## [Task input]
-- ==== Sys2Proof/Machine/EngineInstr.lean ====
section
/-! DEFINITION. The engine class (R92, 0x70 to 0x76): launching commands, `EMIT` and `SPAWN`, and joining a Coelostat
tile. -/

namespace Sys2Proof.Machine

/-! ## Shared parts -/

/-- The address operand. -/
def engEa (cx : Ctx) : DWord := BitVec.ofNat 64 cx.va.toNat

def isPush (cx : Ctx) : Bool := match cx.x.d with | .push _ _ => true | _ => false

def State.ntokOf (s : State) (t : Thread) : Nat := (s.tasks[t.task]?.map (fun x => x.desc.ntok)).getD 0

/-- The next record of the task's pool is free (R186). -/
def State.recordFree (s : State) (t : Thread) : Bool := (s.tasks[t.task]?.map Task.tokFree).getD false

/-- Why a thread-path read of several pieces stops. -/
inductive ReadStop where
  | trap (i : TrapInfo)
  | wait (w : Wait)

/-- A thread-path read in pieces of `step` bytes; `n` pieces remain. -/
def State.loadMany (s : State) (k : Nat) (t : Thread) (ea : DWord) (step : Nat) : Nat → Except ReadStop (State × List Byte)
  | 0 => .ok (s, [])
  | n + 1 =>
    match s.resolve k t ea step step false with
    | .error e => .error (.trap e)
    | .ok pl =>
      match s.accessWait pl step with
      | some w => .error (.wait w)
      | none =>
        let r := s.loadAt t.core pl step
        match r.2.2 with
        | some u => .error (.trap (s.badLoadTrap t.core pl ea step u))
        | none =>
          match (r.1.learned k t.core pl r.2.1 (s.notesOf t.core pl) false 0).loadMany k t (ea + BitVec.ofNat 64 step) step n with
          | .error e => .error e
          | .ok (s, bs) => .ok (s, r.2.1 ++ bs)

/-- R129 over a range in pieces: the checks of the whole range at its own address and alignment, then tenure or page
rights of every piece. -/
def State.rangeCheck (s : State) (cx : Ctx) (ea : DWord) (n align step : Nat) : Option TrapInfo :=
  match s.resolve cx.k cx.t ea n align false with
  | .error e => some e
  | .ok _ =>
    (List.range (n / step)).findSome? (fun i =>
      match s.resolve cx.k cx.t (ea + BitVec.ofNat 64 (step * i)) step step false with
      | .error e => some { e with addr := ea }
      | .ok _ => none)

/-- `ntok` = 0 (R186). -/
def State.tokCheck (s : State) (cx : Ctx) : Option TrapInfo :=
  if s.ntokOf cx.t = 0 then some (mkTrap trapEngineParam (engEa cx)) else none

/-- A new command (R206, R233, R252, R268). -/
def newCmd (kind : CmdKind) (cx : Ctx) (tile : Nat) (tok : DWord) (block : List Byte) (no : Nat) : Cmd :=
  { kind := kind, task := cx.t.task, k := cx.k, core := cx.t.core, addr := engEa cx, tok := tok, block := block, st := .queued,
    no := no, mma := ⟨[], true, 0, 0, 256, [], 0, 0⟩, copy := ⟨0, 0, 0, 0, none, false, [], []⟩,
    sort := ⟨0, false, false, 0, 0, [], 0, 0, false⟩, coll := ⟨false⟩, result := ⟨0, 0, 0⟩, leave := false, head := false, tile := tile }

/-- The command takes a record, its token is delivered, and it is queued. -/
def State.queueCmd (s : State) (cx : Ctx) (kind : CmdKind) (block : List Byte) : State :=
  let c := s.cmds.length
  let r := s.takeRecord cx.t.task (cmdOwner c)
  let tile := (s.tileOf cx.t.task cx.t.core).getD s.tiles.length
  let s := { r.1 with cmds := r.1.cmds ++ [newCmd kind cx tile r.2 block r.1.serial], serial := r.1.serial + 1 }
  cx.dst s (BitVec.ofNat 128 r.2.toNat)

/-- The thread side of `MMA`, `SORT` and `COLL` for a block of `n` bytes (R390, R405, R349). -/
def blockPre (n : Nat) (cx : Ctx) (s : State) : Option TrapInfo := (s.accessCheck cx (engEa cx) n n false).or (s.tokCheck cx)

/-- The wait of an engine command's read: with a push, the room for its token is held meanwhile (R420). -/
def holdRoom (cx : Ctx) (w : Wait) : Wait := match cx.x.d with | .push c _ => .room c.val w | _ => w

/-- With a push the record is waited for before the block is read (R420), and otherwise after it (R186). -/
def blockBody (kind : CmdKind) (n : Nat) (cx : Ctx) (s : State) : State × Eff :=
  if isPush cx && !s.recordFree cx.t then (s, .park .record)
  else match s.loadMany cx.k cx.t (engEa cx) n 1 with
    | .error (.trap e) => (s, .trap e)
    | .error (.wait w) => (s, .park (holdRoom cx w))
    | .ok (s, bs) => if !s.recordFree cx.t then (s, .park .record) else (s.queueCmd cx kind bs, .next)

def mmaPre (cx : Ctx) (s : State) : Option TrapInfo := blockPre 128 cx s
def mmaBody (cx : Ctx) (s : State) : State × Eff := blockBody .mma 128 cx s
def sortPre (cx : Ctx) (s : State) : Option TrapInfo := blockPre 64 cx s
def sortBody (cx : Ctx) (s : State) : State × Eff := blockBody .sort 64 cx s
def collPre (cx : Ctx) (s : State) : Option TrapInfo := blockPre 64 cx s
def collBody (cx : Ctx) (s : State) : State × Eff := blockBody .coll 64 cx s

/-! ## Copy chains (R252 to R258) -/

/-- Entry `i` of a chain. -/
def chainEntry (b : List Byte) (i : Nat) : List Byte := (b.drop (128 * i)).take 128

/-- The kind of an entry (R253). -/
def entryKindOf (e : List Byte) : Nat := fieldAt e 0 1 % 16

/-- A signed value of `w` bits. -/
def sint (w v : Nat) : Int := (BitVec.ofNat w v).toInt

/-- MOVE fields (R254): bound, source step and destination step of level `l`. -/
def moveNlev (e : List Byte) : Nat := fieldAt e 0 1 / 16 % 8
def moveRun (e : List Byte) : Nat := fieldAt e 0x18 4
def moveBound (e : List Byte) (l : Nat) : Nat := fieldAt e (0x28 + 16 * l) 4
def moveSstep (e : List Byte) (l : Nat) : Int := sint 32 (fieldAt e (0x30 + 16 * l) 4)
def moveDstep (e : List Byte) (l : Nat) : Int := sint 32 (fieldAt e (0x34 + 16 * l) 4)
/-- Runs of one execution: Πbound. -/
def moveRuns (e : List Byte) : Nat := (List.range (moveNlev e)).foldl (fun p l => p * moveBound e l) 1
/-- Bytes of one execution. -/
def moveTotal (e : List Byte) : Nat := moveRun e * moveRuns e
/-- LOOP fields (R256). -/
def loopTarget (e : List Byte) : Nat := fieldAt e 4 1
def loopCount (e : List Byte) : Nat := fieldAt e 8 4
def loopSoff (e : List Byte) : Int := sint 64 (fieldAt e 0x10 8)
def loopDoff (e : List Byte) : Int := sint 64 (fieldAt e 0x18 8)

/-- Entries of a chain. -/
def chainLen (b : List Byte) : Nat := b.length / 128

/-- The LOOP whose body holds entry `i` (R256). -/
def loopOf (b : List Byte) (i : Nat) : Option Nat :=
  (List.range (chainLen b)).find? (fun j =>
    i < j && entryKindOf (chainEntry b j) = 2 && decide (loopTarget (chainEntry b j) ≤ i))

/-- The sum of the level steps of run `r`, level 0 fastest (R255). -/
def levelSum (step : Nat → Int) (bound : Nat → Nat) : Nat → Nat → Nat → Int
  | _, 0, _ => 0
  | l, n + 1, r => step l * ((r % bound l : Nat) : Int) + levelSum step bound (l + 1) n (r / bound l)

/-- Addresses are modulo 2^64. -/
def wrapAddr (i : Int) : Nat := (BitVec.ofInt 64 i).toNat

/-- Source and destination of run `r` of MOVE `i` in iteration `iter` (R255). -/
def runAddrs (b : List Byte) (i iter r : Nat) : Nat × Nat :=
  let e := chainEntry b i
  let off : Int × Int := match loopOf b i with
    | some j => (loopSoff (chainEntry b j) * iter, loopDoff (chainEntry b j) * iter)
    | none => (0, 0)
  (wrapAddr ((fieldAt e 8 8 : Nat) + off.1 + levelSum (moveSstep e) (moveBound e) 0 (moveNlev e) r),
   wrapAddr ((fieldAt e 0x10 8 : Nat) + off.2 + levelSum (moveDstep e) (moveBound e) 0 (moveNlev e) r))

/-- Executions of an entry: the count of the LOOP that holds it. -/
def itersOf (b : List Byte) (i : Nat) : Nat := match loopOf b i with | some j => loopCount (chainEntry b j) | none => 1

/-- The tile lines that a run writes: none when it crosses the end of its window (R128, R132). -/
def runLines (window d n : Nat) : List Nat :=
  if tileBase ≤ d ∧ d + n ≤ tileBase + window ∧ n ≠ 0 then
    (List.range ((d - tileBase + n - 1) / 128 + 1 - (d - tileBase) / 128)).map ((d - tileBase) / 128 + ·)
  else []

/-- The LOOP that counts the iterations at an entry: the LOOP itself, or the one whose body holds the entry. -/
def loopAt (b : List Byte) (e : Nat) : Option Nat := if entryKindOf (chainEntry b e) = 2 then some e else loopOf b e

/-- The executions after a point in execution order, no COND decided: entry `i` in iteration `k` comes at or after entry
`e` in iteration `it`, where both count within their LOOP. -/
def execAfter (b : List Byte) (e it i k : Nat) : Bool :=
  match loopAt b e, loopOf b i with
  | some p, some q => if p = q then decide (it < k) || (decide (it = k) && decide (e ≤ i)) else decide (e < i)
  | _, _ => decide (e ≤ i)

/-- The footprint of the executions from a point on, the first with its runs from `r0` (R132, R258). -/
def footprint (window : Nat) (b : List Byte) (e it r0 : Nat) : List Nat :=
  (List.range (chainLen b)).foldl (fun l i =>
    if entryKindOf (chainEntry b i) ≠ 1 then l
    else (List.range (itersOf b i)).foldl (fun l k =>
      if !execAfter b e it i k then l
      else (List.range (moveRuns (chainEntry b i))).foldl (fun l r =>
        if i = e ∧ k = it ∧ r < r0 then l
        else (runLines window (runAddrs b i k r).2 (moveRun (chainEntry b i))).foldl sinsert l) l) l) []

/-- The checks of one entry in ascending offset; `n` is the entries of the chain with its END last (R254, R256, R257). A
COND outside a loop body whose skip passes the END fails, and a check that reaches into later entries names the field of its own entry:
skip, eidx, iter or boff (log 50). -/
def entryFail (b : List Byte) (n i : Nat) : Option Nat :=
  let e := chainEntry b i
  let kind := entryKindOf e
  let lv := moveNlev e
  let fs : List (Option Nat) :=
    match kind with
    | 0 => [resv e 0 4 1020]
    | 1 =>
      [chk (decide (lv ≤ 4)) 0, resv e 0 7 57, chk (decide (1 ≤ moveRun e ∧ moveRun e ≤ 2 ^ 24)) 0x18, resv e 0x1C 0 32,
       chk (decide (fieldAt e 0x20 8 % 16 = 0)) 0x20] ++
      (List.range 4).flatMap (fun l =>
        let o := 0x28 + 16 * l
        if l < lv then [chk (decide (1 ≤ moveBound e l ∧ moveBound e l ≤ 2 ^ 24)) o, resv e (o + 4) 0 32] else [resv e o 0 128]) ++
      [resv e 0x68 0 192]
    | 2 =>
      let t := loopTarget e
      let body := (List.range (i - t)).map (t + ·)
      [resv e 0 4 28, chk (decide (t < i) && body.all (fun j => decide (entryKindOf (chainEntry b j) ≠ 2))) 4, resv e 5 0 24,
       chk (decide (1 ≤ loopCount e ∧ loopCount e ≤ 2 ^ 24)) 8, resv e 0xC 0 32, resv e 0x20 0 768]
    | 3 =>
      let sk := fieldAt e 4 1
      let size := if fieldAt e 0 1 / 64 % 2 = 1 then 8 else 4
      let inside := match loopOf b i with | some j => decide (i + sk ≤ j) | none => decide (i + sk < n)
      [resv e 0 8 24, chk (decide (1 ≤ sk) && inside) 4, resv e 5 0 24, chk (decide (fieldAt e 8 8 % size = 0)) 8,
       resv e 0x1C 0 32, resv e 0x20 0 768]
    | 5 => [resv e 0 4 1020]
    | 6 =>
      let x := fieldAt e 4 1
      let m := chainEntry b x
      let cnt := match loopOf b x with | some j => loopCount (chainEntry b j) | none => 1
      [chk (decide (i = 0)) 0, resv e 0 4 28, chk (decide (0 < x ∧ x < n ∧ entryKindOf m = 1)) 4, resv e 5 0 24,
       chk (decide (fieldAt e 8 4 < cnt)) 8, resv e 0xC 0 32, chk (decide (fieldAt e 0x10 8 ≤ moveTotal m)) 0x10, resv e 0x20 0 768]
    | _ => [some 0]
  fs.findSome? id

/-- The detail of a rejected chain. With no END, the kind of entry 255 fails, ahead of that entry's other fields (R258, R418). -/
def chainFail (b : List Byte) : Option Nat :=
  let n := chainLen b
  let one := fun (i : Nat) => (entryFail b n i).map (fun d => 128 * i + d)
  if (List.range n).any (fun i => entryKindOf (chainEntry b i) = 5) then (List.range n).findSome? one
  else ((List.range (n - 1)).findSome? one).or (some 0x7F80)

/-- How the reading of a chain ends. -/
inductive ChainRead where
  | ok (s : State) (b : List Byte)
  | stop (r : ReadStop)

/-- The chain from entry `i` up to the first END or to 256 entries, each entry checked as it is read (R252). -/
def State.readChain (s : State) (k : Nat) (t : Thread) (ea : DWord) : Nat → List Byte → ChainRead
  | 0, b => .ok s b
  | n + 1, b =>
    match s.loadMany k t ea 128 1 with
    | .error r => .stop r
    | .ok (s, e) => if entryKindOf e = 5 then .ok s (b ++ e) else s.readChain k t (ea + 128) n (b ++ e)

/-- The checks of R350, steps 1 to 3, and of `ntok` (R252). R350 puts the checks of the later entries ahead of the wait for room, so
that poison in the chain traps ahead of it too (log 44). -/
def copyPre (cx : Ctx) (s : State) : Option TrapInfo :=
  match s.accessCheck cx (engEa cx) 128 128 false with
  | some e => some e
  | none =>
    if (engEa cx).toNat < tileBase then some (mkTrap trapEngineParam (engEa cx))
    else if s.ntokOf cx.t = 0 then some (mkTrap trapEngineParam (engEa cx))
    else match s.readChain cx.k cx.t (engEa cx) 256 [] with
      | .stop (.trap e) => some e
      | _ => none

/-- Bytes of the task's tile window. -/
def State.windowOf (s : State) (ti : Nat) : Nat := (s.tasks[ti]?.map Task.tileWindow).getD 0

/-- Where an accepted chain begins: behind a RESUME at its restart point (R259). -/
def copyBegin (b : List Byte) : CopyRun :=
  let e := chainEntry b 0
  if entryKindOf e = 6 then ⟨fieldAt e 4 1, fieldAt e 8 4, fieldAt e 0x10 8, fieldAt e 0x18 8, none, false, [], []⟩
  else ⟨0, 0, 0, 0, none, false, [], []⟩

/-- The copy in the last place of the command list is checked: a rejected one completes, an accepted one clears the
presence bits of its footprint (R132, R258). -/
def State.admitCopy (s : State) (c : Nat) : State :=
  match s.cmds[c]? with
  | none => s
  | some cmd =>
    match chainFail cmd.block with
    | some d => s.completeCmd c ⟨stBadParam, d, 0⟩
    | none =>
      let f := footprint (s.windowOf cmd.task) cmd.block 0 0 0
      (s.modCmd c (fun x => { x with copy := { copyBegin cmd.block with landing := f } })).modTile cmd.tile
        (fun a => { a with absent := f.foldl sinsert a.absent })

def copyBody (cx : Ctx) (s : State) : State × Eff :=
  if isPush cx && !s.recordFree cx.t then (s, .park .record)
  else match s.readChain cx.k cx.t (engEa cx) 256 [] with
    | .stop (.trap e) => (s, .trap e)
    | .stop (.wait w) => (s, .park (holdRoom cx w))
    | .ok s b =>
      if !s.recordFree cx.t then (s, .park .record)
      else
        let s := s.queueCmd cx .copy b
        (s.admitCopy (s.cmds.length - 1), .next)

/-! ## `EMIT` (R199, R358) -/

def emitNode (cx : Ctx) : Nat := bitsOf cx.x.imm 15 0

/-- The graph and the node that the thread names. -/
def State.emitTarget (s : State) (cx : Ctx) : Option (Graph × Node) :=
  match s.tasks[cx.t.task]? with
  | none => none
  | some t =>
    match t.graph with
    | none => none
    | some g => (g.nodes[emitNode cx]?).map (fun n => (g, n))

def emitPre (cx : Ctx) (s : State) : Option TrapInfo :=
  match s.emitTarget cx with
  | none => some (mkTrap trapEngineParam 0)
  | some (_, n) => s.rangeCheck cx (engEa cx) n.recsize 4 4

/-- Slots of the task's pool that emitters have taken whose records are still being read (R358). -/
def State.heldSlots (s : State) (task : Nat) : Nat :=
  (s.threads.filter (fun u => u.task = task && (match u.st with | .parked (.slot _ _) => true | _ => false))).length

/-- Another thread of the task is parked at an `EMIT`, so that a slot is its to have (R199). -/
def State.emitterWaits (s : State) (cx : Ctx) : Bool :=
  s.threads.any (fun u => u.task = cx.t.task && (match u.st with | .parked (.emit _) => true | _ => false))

## [Exercise objective]
Going back over the entries above, copy word for word every line from the one that has "def loopAt (b" on through the one that has "The footprint of".

## [Written answer]
def loopAt (b : List Byte) (e : Nat) : Option Nat := if entryKindOf (chainEntry b e) = 2 then some e else loopOf b e

/-- The executions after a point in execution order, no COND decided: entry `i` in iteration `k` comes at or after entry
`e` in iteration `it`, where both count within their LOOP. -/
def execAfter (b : List Byte) (e it i k : Nat) : Bool :=
  match loopAt b e, loopOf b i with
  | some p, some q => if p = q then decide (it < k) || (decide (it = k) && decide (e ≤ i)) else decide (e < i)
  | _, _ => decide (e ≤ i)

/-- The footprint of the executions from a point on, the first with its runs from `r0` (R132, R258). -/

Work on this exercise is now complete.